Keith Barton – Advancing surgical approaches in patients with glaucoma
Mr Keith Barton, consultant ophthalmic surgeon for the glaucoma service at Moorfields Eye Hospital and his team are investigating a number of avenues relating to glaucoma surgery research including trialling new devices, patient education and new clinical studies. Advancements in these areas are helping Moorfields Eye Hospital evaluate the effectiveness and impact of surgical devices on patients with glaucoma.
Sir Peng – Reducing scar tissue after glaucoma surgery
Dr Cynthia Yu Wai Man and Professor Sir Peng Tee Khaw are carrying out research to develop a safer and more effective treatment to prevent scar tissue build up after glaucoma surgery. Surgery can be very effective at reducing eye pressure but scarring of the eye tissue can limit the long term success. The current treatment of anti-scarring drugs can cause unpleasant side effects so there is a need to develop improved treatments. There is an important group of genes that control how badly the eye scars and the aim of this research is to develop a drug that switches off these genes and prevents scarring taking place. Laboratory experiments will test the safety of the new drug and how best to deliver it into the eye providing a body of evidence to inform potential future clinical trials.
Paul Foster – Understanding the genes responsible for acute-angle glaucoma
Professor Paul Foster and his team are looking at the genetic link in acute-closure glaucoma often called narrow-angle glaucoma. It is caused by the angle between the iris and the cornea becoming very narrow reducing the drainage of fluid from the eye. This causes an increase in intraocular pressure which may occur very rapidly, leading to severe irreversible damage to the nerves at the back of the eye in the retina. It is known that some forms of angle-closure glaucoma can be inherited however little is known about the genes that cause the disease. Professor Paul Foster and his team are working on a gene and related protein called SPATA13 where mutations in the gene leads to acute-closure glaucoma. Their aim is to better understand how the SPATA13 protein functions in the eye.

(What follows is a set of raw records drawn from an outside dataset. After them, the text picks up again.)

/-! ## Filters (41_filters.md) -/

/-- R171: `FLT.CLEAR` sets every element of every delay array it addresses to F zero, in the sets of every ratio, and changes nothing
else; array lengths stay. -/
def Obligations.FltClearZeroesDelays : Prop :=
  ∀ s : State,
    (∃ t : State, exec (.fltClear .all) s = .next (t.respond .ok []) ∧ t = { s with d1 := t.d1, d2 := t.d2 } ∧
      t.DelaysAre Config.current.num.zero ∧
      (∀ r ch, ((t.d1.get r).get ch).map List.length = ((s.d1.get r).get ch).map List.length) ∧
      (∀ r ch, ((t.d2.get r).get ch).map List.length = ((s.d2.get r).get ch).map List.length)) ∧
    (∀ ch, ∃ t : State, exec (.fltClear (.one ⟨.chain1, ch⟩)) s = .next (t.respond .ok []) ∧ t = { s with d1 := t.d1 } ∧
      (∀ r, Delays.AllAre Config.current.num.zero ((t.d1.get r).get ch)) ∧
      (∀ r, ((t.d1.get r).get ch).map List.length = ((s.d1.get r).get ch).map List.length) ∧
      (∀ r ch', ch' ≠ ch → (t.d1.get r).get ch' = (s.d1.get r).get ch')) ∧
    (∀ ch, ∃ t : State, exec (.fltClear (.one ⟨.chain2, ch⟩)) s = .next (t.respond .ok []) ∧ t = { s with d2 := t.d2 } ∧
      (∀ r, Delays.AllAre Config.current.num.zero ((t.d2.get r).get ch)) ∧
      (∀ r, ((t.d2.get r).get ch).map List.length = ((s.d2.get r).get ch).map List.length) ∧
      (∀ r ch', ch' ≠ ch → (t.d2.get r).get ch' = (s.d2.get r).get ch'))

/-- R169, R172: `FLT.RUN` returns the n × r outputs of `RunChain` with gain 1 and advances the delay arrays of the one set and
channel it addresses, nothing else; a chain whose ratio register holds no value gives `NotInitialised`. A NaN at the integer
boundary is the fault of U6. -/
def Obligations.FltRunRunsChain : Prop :=
  ∀ (ch : Chan) (xs ys : List Sample) (e : Delays) (s : State),
    (∀ r, s.r1 = some r → runChain Config.current.num (Config.current.chain1 r) ((s.d1.get r).get ch) xs none = .ok (ys, e) →
      ys.length = xs.length * r.toNat ∧
      exec (.fltRun ⟨.chain1, ch⟩ xs) s = .next ({ s with d1 := s.d1.set r ((s.d1.get r).set ch e) }.respond .ok ys)) ∧
    (∀ r, s.r2 = some r → runChain Config.current.num (Config.current.chain2 r) ((s.d2.get r).get ch) xs none = .ok (ys, e) →
      ys.length = xs.length * r.toNat ∧
      exec (.fltRun ⟨.chain2, ch⟩ xs) s = .next ({ s with d2 := s.d2.set r ((s.d2.get r).set ch e) }.respond .ok ys)) ∧
    (s.r1 = none → exec (.fltRun ⟨.chain1, ch⟩ xs) s = .next (s.respond .notInitialised [])) ∧
    (s.r2 = none → exec (.fltRun ⟨.chain2, ch⟩ xs) s = .next (s.respond .notInitialised []))

/-- R174: from all-zero delay arrays an all-zero input gives an all-zero output through a stage, a list of stages and a whole chain,
and the delay arrays stay all zero, for any finite coefficients and any finite gain, whatever the numeric type F. -/
def Obligations.ZeroInputZeroOutput : Prop :=
  ∀ (n : Numerics) (chain : List Stage), (∀ st ∈ chain, finiteCoeffs n st) →
    (∀ st ∈ chain, ∀ d xs : List FVal, (∀ v ∈ d, zeroF n v) → (∀ v ∈ xs, zeroF n v) →
      (∀ v ∈ (stageRun n st d xs).1, zeroF n v) ∧ (∀ v ∈ (stageRun n st d xs).2, zeroF n v)) ∧
    (∀ (ds : Delays) (xs : List FVal), ds.Zeros n → (∀ v ∈ xs, zeroF n v) →
      (∀ v ∈ (runStages n chain ds xs).1, zeroF n v) ∧ Delays.Zeros n (runStages n chain ds xs).2) ∧
    (∀ (ds : Delays) (k : Nat) (g : Option FVal), ds.Zeros n → (∀ v ∈ g, finiteF n v) →
      ∃ e, runChain n chain ds (List.replicate k 0) g = .ok (List.replicate (k * chainRatio chain) 0, e) ∧ Delays.Zeros n e)

/-- R166, R173: a block of n inputs gives n × f_1 × … × f_m outputs, and a block split at any point gives the same outputs and the
same final delay arrays. -/
def Obligations.BlockSplitInvariance : Prop :=
  ∀ (n : Numerics) (chain : List Stage) (ds : Delays) (xs ys : List FVal),
    (runStages n [] ds xs).1 = xs ∧
    (runStages n chain ds xs).1.length = xs.length * chainRatio chain ∧
    (runStages n chain ds (xs ++ ys)).1 =
      (runStages n chain ds xs).1 ++ (runStages n chain (runStages n chain ds xs).2 ys).1 ∧
    (runStages n chain ds (xs ++ ys)).2 = (runStages n chain (runStages n chain ds xs).2 ys).2

/-- R168: `F.sat32` saturates at both ends, infinities included, rounds toward zero in between, and faults on a NaN (U6). -/
def Obligations.SaturationRoundsTowardZero : Prop :=
  ∀ (n : Numerics) (v : FVal),
    (n.val v = .nan → sat32 n v = .error .nanAtBoundary) ∧
    (n.val v = .inf false → ∃ x, sat32 n v = .ok x ∧ x.toInt = 2147483647) ∧
    (n.val v = .inf true → ∃ x, sat32 n v = .ok x ∧ x.toInt = -2147483648) ∧
    (∀ q, n.val v = .fin q → ∃ x, sat32 n v = .ok x ∧
      (2147483647 ≤ q → x.toInt = 2147483647) ∧ (q ≤ -2147483648 → x.toInt = -2147483648) ∧
      (-2147483648 < q → q < 2147483647 →
        (0 ≤ q → (x.toInt : Rat) ≤ q ∧ q < x.toInt + 1) ∧ (q < 0 → q ≤ x.toInt ∧ (x.toInt : Rat) - 1 < q)))

/-! ## Ingestion, the engine and the tick (42_engine.md) -/

/-- R191: a PCM value of depth d becomes the Sample `p × 2^(32−d)`, which always fits. -/
def Obligations.PcmLeftJustified : Prop :=
  ∀ (c : Config) (d : Depth) (free : Nat) (p : Word), -2 ^ (d.bits - 1) ≤ p.toInt → p.toInt ≤ 2 ^ (d.bits - 1) - 1 →
    (pcm2Sample c d free p).toInt = p.toInt * 2 ^ (32 - d.bits)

Ananth Viswanathan – Evaluating the risk of cataract surgery to patients with glaucoma
Mr Ananth Viswanathan and Dr Conor Ramsden at Moorfields Eye Hospital are working on a study to establish the risk of significant visual loss in people with advanced glaucoma after cataract surgery. Patients with glaucoma can develop cataracts and routine surgery to remove them is frequently carried out. The sight of people with glaucoma may be a small ‘island’ of vision in one or both eyes so removing any cataracts that develop could make considerable improvements to their vision. However there is a small risk of significant vision loss after the cataract operation. The risk is discussed with patients prior to the surgery however there is an absence of empirical data to say what the risk is to this group of patients. To improve the understanding of risk Mr Viswanathan’s team has initiated a surveillance programme through the Royal College of Ophthalmologists which will encourage ophthalmologists nationally to report the outcomes of cataract surgery on glaucoma patients. Surgeons will be asked to report on gender, age and ethnicity and the type of glaucoma and cataract surgery performed and the outcome for the patient. The data will be used to inform a follow-up study to design a standard protocol and provide patients with informed risks of cataract surgery.